What you have to do: Each line of the data that mentions the string "subReg" needs to be identified and copied.

Source information:
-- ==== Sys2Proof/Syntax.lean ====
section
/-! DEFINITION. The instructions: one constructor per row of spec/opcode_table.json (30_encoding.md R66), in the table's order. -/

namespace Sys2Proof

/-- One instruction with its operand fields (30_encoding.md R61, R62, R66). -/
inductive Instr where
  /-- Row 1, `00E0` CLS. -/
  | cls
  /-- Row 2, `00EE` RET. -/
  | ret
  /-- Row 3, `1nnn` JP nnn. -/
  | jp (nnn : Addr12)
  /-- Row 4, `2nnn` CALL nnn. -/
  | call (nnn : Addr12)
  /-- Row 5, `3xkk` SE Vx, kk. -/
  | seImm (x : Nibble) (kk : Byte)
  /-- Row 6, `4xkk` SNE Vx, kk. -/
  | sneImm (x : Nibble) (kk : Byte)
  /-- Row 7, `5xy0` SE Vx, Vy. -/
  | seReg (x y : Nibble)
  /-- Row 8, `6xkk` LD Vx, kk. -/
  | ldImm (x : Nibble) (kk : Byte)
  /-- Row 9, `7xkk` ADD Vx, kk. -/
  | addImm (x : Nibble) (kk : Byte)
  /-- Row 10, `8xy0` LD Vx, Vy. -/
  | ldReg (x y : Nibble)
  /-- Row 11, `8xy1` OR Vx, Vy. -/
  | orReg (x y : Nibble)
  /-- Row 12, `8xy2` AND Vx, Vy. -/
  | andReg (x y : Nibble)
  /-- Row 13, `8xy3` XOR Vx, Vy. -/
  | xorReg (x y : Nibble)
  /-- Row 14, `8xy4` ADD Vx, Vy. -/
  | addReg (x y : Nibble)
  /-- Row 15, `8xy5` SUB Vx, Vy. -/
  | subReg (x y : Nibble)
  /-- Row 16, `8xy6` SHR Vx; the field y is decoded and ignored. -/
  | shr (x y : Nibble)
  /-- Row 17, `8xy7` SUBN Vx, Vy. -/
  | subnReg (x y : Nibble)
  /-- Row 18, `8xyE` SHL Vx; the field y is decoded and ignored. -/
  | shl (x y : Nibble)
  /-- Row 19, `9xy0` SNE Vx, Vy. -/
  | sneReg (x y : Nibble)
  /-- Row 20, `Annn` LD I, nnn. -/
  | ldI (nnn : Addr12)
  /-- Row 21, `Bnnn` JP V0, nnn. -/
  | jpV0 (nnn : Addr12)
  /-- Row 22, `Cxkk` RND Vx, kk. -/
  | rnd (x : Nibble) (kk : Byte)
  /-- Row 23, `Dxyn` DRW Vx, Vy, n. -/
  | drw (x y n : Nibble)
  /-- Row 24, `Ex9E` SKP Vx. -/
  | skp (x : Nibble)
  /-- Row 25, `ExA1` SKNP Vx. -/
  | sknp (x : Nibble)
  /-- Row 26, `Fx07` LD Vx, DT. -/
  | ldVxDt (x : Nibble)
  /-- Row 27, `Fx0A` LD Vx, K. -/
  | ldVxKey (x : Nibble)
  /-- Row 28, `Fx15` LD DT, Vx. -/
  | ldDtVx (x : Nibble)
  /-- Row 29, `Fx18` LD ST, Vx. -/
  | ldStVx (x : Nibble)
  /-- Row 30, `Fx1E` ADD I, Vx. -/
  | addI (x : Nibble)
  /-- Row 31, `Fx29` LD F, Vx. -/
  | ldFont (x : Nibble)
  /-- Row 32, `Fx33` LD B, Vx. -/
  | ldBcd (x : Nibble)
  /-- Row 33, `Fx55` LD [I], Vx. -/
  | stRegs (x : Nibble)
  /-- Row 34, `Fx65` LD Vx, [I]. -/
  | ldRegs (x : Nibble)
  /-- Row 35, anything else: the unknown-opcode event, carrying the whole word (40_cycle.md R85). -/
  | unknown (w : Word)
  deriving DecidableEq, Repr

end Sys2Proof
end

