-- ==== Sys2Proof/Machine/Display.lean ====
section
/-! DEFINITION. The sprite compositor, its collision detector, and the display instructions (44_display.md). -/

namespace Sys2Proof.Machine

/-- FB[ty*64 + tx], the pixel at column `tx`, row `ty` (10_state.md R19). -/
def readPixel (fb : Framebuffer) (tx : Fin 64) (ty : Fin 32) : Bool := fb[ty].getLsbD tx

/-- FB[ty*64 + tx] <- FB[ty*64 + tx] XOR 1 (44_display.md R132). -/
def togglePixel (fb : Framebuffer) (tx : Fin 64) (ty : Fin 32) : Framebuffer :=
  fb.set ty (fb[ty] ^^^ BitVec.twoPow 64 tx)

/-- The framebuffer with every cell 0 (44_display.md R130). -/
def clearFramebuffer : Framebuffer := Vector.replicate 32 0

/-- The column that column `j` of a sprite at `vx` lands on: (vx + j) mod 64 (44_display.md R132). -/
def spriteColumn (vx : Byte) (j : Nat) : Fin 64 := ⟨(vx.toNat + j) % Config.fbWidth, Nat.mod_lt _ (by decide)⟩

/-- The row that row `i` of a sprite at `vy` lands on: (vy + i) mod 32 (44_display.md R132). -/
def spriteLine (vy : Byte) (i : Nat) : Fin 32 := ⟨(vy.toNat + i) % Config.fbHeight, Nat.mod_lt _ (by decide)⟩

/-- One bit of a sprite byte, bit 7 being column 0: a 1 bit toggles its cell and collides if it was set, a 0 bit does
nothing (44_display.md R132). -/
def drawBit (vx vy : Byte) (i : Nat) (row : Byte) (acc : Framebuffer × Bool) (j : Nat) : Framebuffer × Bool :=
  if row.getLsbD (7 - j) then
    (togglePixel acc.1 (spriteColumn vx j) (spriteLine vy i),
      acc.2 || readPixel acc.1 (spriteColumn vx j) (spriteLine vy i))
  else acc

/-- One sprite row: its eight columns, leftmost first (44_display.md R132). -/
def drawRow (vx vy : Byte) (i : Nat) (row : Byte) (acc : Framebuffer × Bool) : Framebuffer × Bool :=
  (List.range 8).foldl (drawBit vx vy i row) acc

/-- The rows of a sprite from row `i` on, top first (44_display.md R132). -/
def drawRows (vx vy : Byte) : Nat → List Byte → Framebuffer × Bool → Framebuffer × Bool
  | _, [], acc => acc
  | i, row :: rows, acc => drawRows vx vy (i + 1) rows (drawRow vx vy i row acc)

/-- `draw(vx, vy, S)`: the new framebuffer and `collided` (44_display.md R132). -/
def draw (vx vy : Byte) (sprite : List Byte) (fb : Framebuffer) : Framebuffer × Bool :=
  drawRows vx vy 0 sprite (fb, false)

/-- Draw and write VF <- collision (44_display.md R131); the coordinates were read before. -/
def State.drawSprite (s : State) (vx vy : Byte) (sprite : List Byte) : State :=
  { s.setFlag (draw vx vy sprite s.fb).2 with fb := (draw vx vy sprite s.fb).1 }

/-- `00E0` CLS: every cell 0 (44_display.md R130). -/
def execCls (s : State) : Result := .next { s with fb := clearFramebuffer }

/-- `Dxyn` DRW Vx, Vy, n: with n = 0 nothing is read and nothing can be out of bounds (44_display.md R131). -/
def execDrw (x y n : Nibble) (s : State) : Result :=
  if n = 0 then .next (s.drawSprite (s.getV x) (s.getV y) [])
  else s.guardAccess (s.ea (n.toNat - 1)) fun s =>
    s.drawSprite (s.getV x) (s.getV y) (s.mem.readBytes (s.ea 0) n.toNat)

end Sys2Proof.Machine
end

==

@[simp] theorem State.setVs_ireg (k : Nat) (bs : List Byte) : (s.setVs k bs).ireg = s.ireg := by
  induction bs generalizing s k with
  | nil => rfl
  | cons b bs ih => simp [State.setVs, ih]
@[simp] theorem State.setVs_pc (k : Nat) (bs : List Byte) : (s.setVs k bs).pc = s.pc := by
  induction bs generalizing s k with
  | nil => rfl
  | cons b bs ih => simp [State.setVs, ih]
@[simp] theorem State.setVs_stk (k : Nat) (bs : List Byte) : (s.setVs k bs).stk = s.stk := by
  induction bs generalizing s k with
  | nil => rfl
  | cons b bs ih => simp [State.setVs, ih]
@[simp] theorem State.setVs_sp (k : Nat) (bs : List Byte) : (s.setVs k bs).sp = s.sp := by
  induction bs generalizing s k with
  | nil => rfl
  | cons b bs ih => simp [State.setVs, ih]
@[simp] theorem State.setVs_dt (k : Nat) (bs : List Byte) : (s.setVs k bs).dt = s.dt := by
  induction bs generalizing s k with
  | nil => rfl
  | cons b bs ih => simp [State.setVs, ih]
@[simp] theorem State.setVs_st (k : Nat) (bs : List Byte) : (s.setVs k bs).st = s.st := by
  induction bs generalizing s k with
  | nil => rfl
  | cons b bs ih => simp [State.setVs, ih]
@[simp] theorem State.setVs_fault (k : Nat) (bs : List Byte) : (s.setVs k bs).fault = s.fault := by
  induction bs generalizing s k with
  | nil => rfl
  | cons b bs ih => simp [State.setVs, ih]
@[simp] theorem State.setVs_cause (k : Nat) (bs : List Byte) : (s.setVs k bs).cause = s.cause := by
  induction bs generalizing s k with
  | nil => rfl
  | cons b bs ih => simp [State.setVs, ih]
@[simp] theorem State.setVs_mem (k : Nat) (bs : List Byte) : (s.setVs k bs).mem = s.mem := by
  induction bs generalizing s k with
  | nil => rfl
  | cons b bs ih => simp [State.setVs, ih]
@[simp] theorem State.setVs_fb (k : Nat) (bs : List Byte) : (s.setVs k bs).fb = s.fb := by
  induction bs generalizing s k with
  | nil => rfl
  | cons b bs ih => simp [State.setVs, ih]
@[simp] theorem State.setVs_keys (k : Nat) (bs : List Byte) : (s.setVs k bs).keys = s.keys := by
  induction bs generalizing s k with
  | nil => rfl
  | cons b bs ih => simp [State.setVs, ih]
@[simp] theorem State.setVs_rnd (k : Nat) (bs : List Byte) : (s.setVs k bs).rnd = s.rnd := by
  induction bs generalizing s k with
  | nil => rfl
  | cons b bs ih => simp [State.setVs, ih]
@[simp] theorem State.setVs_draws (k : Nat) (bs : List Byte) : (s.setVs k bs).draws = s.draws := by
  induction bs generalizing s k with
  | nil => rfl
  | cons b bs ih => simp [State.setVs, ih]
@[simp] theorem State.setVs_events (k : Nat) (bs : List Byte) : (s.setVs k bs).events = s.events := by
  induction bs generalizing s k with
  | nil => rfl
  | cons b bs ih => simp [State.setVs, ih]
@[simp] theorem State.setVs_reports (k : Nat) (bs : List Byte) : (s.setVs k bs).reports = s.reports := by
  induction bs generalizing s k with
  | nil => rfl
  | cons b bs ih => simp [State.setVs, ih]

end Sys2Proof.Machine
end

==

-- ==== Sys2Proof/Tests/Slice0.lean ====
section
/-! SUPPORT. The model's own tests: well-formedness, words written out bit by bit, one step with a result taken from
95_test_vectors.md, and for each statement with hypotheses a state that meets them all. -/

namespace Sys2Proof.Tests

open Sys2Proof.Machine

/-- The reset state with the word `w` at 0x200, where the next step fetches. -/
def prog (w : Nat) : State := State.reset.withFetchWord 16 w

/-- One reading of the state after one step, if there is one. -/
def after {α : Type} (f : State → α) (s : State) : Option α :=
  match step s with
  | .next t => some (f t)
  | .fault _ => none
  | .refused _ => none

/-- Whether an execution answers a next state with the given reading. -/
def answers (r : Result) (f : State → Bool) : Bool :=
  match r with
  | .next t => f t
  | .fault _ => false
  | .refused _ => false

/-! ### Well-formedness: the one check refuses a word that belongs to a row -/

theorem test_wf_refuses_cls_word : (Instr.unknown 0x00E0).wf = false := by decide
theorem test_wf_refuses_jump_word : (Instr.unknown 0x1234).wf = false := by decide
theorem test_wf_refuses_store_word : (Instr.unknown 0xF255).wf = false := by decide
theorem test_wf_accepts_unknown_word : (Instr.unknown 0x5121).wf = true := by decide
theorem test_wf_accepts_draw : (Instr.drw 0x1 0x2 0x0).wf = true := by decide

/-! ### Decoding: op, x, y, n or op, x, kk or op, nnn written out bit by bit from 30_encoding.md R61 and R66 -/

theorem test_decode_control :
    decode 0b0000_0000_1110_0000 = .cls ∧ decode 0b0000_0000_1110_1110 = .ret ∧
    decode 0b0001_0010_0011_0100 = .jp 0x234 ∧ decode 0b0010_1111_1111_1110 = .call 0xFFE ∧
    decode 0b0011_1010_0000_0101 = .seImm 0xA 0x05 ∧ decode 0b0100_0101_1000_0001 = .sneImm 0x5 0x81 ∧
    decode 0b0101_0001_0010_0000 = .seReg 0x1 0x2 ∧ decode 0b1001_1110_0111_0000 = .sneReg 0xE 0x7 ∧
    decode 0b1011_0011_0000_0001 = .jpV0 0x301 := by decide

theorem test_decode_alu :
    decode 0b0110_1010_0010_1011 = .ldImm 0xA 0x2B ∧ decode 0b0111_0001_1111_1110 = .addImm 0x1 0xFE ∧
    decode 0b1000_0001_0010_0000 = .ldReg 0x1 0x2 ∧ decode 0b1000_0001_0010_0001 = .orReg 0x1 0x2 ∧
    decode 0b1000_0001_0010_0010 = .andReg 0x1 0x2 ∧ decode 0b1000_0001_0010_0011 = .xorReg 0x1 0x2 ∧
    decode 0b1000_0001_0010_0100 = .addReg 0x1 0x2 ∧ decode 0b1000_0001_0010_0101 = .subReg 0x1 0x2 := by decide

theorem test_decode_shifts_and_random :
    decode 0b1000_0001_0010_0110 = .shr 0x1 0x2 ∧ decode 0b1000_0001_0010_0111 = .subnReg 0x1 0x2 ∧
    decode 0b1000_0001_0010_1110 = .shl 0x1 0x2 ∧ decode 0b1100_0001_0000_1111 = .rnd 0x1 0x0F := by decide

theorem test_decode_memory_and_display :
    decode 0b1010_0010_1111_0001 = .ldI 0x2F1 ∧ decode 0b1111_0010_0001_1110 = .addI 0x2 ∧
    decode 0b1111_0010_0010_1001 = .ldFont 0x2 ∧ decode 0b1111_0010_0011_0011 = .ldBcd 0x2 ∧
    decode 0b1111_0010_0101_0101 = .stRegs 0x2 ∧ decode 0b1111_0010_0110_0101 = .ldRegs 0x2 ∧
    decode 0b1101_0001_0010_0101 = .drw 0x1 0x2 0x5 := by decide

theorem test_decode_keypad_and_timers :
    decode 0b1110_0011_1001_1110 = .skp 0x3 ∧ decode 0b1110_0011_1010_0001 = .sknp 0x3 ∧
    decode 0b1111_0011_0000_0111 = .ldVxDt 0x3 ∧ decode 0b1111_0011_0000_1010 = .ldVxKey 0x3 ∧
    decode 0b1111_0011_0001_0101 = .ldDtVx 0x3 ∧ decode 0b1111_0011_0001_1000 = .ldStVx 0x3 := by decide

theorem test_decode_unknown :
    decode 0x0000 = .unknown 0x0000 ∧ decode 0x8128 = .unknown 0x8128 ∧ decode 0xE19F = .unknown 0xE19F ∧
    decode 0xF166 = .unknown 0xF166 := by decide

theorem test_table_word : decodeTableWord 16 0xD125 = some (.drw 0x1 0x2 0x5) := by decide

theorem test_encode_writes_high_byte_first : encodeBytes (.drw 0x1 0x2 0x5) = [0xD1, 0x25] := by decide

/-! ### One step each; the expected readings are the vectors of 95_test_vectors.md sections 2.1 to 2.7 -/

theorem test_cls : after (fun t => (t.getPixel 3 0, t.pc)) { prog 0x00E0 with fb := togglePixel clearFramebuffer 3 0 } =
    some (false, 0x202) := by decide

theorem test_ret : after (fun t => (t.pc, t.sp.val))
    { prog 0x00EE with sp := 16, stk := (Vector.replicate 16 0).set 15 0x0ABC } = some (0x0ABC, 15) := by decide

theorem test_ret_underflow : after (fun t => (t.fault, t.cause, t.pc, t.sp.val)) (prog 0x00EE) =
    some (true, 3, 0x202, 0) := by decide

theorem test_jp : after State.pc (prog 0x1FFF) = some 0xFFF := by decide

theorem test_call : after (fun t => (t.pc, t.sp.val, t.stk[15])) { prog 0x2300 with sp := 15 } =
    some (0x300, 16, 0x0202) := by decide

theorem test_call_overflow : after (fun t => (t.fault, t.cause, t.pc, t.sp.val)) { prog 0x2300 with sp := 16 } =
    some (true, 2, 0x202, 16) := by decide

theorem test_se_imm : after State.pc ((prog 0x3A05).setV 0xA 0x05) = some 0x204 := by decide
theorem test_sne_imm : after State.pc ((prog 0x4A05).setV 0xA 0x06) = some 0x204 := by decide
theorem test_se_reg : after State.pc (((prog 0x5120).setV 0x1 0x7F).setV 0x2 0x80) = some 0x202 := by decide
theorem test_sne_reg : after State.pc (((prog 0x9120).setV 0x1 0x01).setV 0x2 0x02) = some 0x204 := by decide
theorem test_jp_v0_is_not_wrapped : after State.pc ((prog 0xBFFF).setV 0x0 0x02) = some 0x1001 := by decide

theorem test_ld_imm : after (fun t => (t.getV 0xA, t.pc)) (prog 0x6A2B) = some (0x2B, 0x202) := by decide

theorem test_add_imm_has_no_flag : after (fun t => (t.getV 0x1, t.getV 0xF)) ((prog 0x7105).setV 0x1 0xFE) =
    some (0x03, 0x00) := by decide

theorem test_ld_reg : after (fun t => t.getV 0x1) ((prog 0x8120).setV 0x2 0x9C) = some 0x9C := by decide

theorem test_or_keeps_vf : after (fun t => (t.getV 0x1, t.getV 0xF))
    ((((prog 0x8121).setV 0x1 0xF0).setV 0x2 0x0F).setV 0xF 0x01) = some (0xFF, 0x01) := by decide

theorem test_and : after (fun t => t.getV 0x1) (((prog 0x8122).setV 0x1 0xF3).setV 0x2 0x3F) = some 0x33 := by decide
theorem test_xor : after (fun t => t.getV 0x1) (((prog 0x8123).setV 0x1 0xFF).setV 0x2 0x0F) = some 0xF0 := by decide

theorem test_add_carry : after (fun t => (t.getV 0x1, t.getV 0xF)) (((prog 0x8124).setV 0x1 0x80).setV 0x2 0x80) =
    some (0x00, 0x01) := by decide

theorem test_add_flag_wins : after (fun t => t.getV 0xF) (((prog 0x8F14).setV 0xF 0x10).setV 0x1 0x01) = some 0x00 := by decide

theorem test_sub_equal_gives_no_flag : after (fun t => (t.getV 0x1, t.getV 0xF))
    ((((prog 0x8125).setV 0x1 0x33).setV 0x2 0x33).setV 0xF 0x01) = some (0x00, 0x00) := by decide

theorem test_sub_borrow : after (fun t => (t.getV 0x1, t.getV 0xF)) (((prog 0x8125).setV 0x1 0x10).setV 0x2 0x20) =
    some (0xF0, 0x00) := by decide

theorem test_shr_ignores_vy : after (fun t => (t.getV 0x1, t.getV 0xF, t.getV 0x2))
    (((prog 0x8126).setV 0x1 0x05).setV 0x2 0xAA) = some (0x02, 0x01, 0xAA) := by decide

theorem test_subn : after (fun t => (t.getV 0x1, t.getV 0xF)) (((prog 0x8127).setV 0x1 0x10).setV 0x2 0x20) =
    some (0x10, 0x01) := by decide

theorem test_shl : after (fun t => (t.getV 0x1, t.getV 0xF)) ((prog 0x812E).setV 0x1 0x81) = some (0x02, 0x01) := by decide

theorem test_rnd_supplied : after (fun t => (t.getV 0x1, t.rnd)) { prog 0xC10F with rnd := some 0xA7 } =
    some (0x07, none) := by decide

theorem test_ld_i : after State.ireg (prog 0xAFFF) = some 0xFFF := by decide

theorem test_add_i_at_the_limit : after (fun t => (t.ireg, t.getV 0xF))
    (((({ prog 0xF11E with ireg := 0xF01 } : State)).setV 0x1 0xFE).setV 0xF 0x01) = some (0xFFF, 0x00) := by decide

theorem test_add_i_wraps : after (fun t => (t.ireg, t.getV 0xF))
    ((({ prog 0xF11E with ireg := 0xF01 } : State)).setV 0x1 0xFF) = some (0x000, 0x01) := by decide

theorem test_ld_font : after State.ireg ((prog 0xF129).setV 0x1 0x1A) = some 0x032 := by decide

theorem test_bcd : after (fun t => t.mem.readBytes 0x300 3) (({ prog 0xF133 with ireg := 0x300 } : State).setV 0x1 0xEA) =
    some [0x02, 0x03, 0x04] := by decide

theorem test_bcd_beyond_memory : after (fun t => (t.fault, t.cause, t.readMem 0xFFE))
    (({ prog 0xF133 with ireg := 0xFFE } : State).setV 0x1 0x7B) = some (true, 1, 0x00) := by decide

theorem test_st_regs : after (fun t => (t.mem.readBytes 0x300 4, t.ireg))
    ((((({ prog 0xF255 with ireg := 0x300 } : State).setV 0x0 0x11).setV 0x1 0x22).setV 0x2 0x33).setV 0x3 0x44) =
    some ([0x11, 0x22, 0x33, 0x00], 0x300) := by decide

Result of this task:
  | subReg (x y : Nibble)
    decode 0b1000_0001_0010_0100 = .addReg 0x1 0x2 ∧ decode 0b1000_0001_0010_0101 = .subReg 0x1 0x2 := by decide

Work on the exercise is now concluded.